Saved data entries

theorem transitSettle_keeps {b : State} (pre : Sys2Proof.Machine.State) {s : State} (h : Keeps b s) : Keeps b (transitSettle pre s) := by
  unfold transitSettle
  repeat' first
    | with_reducible assumption
    | with_reducible apply showOwner_keeps
    | with_reducible apply transitRestart_keeps
    | with_reducible apply keeps_foldl
    | with_reducible apply keeps_ite
    | (simp -zeta only [keeps_mk]; with_reducible refine keeps_parts ?_)
    | (with_reducible refine fun _ _ t ht => ?_)
    | (with_reducible refine fun t x ht => ?_)
    | (with_reducible refine fun t ht => ?_)
    | (extract_lets +onlyGivenNames -underBinder t; first | (refine have ht : Keeps b t := ?_; ?_; dsimp -zeta only [t]; rotate_left; clear_value t) | (refine have ht : Keeps b t.2 := ?_; ?_; dsimp -zeta only [t]; rotate_left; clear_value t) | (refine have ht : Keeps b t.1 := ?_; ?_; dsimp -zeta only [t]; rotate_left; clear_value t) | (refine have ht : ∀ x y, Keeps b y → Keeps b (t x y) := ?_; ?_; dsimp -zeta only [t]; rotate_left; clear_value t) | (refine have ht : ∀ y, Keeps b y → Keeps b (t y) := ?_; ?_; dsimp -zeta only [t]; rotate_left; clear_value t) | (refine have ht : Keeps b t.2.2 := ?_; ?_; dsimp -zeta only [t]; rotate_left; clear_value t) | (clear_value t) | skip)
    | split
    | (with_reducible refine keeps_snd (by assumption) ?_)
    | (dsimp -zeta only)
    | (with_reducible apply_assumption)

theorem statStart_keeps {b : State} (a : ℕ) {s : State} (h : Keeps b s) : Keeps b (statStart a s) := by
  unfold statStart
  repeat' first
    | with_reducible assumption
    | with_reducible apply State.setChan_keeps
    | with_reducible apply keeps_foldl
    | with_reducible apply keeps_ite
    | (simp -zeta only [keeps_mk]; with_reducible refine keeps_parts ?_)
    | (with_reducible refine fun _ _ t ht => ?_)
    | (with_reducible refine fun t x ht => ?_)
    | (with_reducible refine fun t ht => ?_)
    | (extract_lets +onlyGivenNames -underBinder t; first | (refine have ht : Keeps b t := ?_; ?_; dsimp -zeta only [t]; rotate_left; clear_value t) | (refine have ht : Keeps b t.2 := ?_; ?_; dsimp -zeta only [t]; rotate_left; clear_value t) | (refine have ht : Keeps b t.1 := ?_; ?_; dsimp -zeta only [t]; rotate_left; clear_value t) | (refine have ht : ∀ x y, Keeps b y → Keeps b (t x y) := ?_; ?_; dsimp -zeta only [t]; rotate_left; clear_value t) | (refine have ht : ∀ y, Keeps b y → Keeps b (t y) := ?_; ?_; dsimp -zeta only [t]; rotate_left; clear_value t) | (refine have ht : Keeps b t.2.2 := ?_; ?_; dsimp -zeta only [t]; rotate_left; clear_value t) | (clear_value t) | skip)
    | split
    | (with_reducible refine keeps_snd (by assumption) ?_)
    | (dsimp -zeta only)
    | (with_reducible apply_assumption)

theorem refSettle_keeps {b : State} (pre : Sys2Proof.Machine.State) {s : State} (h : Keeps b s) : Keeps b (refSettle pre s) := by
  unfold refSettle
  repeat' first
    | with_reducible assumption
    | with_reducible apply refChanged_keeps
    | with_reducible apply keeps_foldl
    | with_reducible apply keeps_ite
    | (simp -zeta only [keeps_mk]; with_reducible refine keeps_parts ?_)
    | (with_reducible refine fun _ _ t ht => ?_)
    | (with_reducible refine fun t x ht => ?_)
    | (with_reducible refine fun t ht => ?_)
    | (extract_lets +onlyGivenNames -underBinder t; first | (refine have ht : Keeps b t := ?_; ?_; dsimp -zeta only [t]; rotate_left; clear_value t) | (refine have ht : Keeps b t.2 := ?_; ?_; dsimp -zeta only [t]; rotate_left; clear_value t) | (refine have ht : Keeps b t.1 := ?_; ?_; dsimp -zeta only [t]; rotate_left; clear_value t) | (refine have ht : ∀ x y, Keeps b y → Keeps b (t x y) := ?_; ?_; dsimp -zeta only [t]; rotate_left; clear_value t) | (refine have ht : ∀ y, Keeps b y → Keeps b (t y) := ?_; ?_; dsimp -zeta only [t]; rotate_left; clear_value t) | (refine have ht : Keeps b t.2.2 := ?_; ?_; dsimp -zeta only [t]; rotate_left; clear_value t) | (clear_value t) | skip)
    | split
    | (with_reducible refine keeps_snd (by assumption) ?_)
    | (dsimp -zeta only)
    | (with_reducible apply_assumption)

theorem todSettle_keeps {b : State} (pre : Sys2Proof.Machine.State) {s : State} (h : Keeps b s) : Keeps b (todSettle pre s) := by
  unfold todSettle
  repeat' first
    | with_reducible assumption
    | with_reducible apply todRestart_keeps
    | with_reducible apply keeps_foldl
    | with_reducible apply keeps_ite
    | (simp -zeta only [keeps_mk]; with_reducible refine keeps_parts ?_)
    | (with_reducible refine fun _ _ t ht => ?_)
    | (with_reducible refine fun t x ht => ?_)
    | (with_reducible refine fun t ht => ?_)
    | (extract_lets +onlyGivenNames -underBinder t; first | (refine have ht : Keeps b t := ?_; ?_; dsimp -zeta only [t]; rotate_left; clear_value t) | (refine have ht : Keeps b t.2 := ?_; ?_; dsimp -zeta only [t]; rotate_left; clear_value t) | (refine have ht : Keeps b t.1 := ?_; ?_; dsimp -zeta only [t]; rotate_left; clear_value t) | (refine have ht : ∀ x y, Keeps b y → Keeps b (t x y) := ?_; ?_; dsimp -zeta only [t]; rotate_left; clear_value t) | (refine have ht : ∀ y, Keeps b y → Keeps b (t y) := ?_; ?_; dsimp -zeta only [t]; rotate_left; clear_value t) | (refine have ht : Keeps b t.2.2 := ?_; ?_; dsimp -zeta only [t]; rotate_left; clear_value t) | (clear_value t) | skip)
    | split
    | (with_reducible refine keeps_snd (by assumption) ?_)
    | (dsimp -zeta only)
    | (with_reducible apply_assumption)

theorem portSettle_keeps {b : State} (p : Fin 7) (en0 : Bool) (en1 : Bool) (changed : Bool) {s : State} (h : Keeps b s) : Keeps b (portSettle p en0 en1 changed s) := by
  unfold portSettle
  repeat' first
    | with_reducible assumption
    | with_reducible apply calAbandon_keeps
    | with_reducible apply linkDown_keeps
    | with_reducible apply pathLost_keeps
    | with_reducible apply powerUpdate_keeps
    | with_reducible apply State.set_keeps
    | with_reducible apply keeps_foldl
    | with_reducible apply keeps_ite
    | (simp -zeta only [keeps_mk]; with_reducible refine keeps_parts ?_)
    | (with_reducible refine fun _ _ t ht => ?_)
    | (with_reducible refine fun t x ht => ?_)
    | (with_reducible refine fun t ht => ?_)
    | (extract_lets +onlyGivenNames -underBinder t; first | (refine have ht : Keeps b t := ?_; ?_; dsimp -zeta only [t]; rotate_left; clear_value t) | (refine have ht : Keeps b t.2 := ?_; ?_; dsimp -zeta only [t]; rotate_left; clear_value t) | (refine have ht : Keeps b t.1 := ?_; ?_; dsimp -zeta only [t]; rotate_left; clear_value t) | (refine have ht : ∀ x y, Keeps b y → Keeps b (t x y) := ?_; ?_; dsimp -zeta only [t]; rotate_left; clear_value t) | (refine have ht : ∀ y, Keeps b y → Keeps b (t y) := ?_; ?_; dsimp -zeta only [t]; rotate_left; clear_value t) | (refine have ht : Keeps b t.2.2 := ?_; ?_; dsimp -zeta only [t]; rotate_left; clear_value t) | (clear_value t) | skip)
    | split
    | (with_reducible refine keeps_snd (by assumption) ?_)
    | (dsimp -zeta only)
    | (with_reducible apply_assumption)

theorem fieldPortSettle_keeps {b : State} (pre : Sys2Proof.Machine.State) (n : Fin 2) {s : State} (h : Keeps b s) : Keeps b (fieldPortSettle pre n s) := by
  unfold fieldPortSettle
  repeat' first
    | with_reducible assumption
    | with_reducible apply calAbandon_keeps
    | with_reducible apply powerUpdate_keeps
    | with_reducible apply fieldSettle_keeps
    | with_reducible apply fieldDown_keeps
    | with_reducible apply keeps_foldl
    | with_reducible apply keeps_ite
    | (simp -zeta only [keeps_mk]; with_reducible refine keeps_parts ?_)
    | (with_reducible refine fun _ _ t ht => ?_)
    | (with_reducible refine fun t x ht => ?_)
    | (with_reducible refine fun t ht => ?_)
    | (extract_lets +onlyGivenNames -underBinder t; first | (refine have ht : Keeps b t := ?_; ?_; dsimp -zeta only [t]; rotate_left; clear_value t) | (refine have ht : Keeps b t.2 := ?_; ?_; dsimp -zeta only [t]; rotate_left; clear_value t) | (refine have ht : Keeps b t.1 := ?_; ?_; dsimp -zeta only [t]; rotate_left; clear_value t) | (refine have ht : ∀ x y, Keeps b y → Keeps b (t x y) := ?_; ?_; dsimp -zeta only [t]; rotate_left; clear_value t) | (refine have ht : ∀ y, Keeps b y → Keeps b (t y) := ?_; ?_; dsimp -zeta only [t]; rotate_left; clear_value t) | (refine have ht : Keeps b t.2.2 := ?_; ?_; dsimp -zeta only [t]; rotate_left; clear_value t) | (clear_value t) | skip)
    | split
    | (with_reducible refine keeps_snd (by assumption) ?_)
    | (dsimp -zeta only)
    | (with_reducible apply_assumption)

theorem domainRestart_keeps {b : State} (fs : Bool) {s : State} (h : Keeps b s) : Keeps b (domainRestart fs s) := by
  unfold domainRestart
  repeat' first
    | with_reducible assumption
    | with_reducible apply keeps_foldl
    | with_reducible apply keeps_ite
    | (simp -zeta only [keeps_mk]; with_reducible refine keeps_parts ?_)
    | (with_reducible refine fun _ _ t ht => ?_)
    | (with_reducible refine fun t x ht => ?_)
    | (with_reducible refine fun t ht => ?_)
    | (extract_lets +onlyGivenNames -underBinder t; first | (refine have ht : Keeps b t := ?_; ?_; dsimp -zeta only [t]; rotate_left; clear_value t) | (refine have ht : Keeps b t.2 := ?_; ?_; dsimp -zeta only [t]; rotate_left; clear_value t) | (refine have ht : Keeps b t.1 := ?_; ?_; dsimp -zeta only [t]; rotate_left; clear_value t) | (refine have ht : ∀ x y, Keeps b y → Keeps b (t x y) := ?_; ?_; dsimp -zeta only [t]; rotate_left; clear_value t) | (refine have ht : ∀ y, Keeps b y → Keeps b (t y) := ?_; ?_; dsimp -zeta only [t]; rotate_left; clear_value t) | (refine have ht : Keeps b t.2.2 := ?_; ?_; dsimp -zeta only [t]; rotate_left; clear_value t) | (clear_value t) | skip)
    | split
    | (with_reducible refine keeps_snd (by assumption) ?_)
    | (dsimp -zeta only)
    | (with_reducible apply_assumption)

▸ Your assignment:
What is needed is each line of the entries that contains the word "todSettle".

▸ Solution to the problem:
theorem todSettle_keeps {b : State} (pre : Sys2Proof.Machine.State) {s : State} (h : Keeps b s) : Keeps b (todSettle pre s) := by
  unfold todSettle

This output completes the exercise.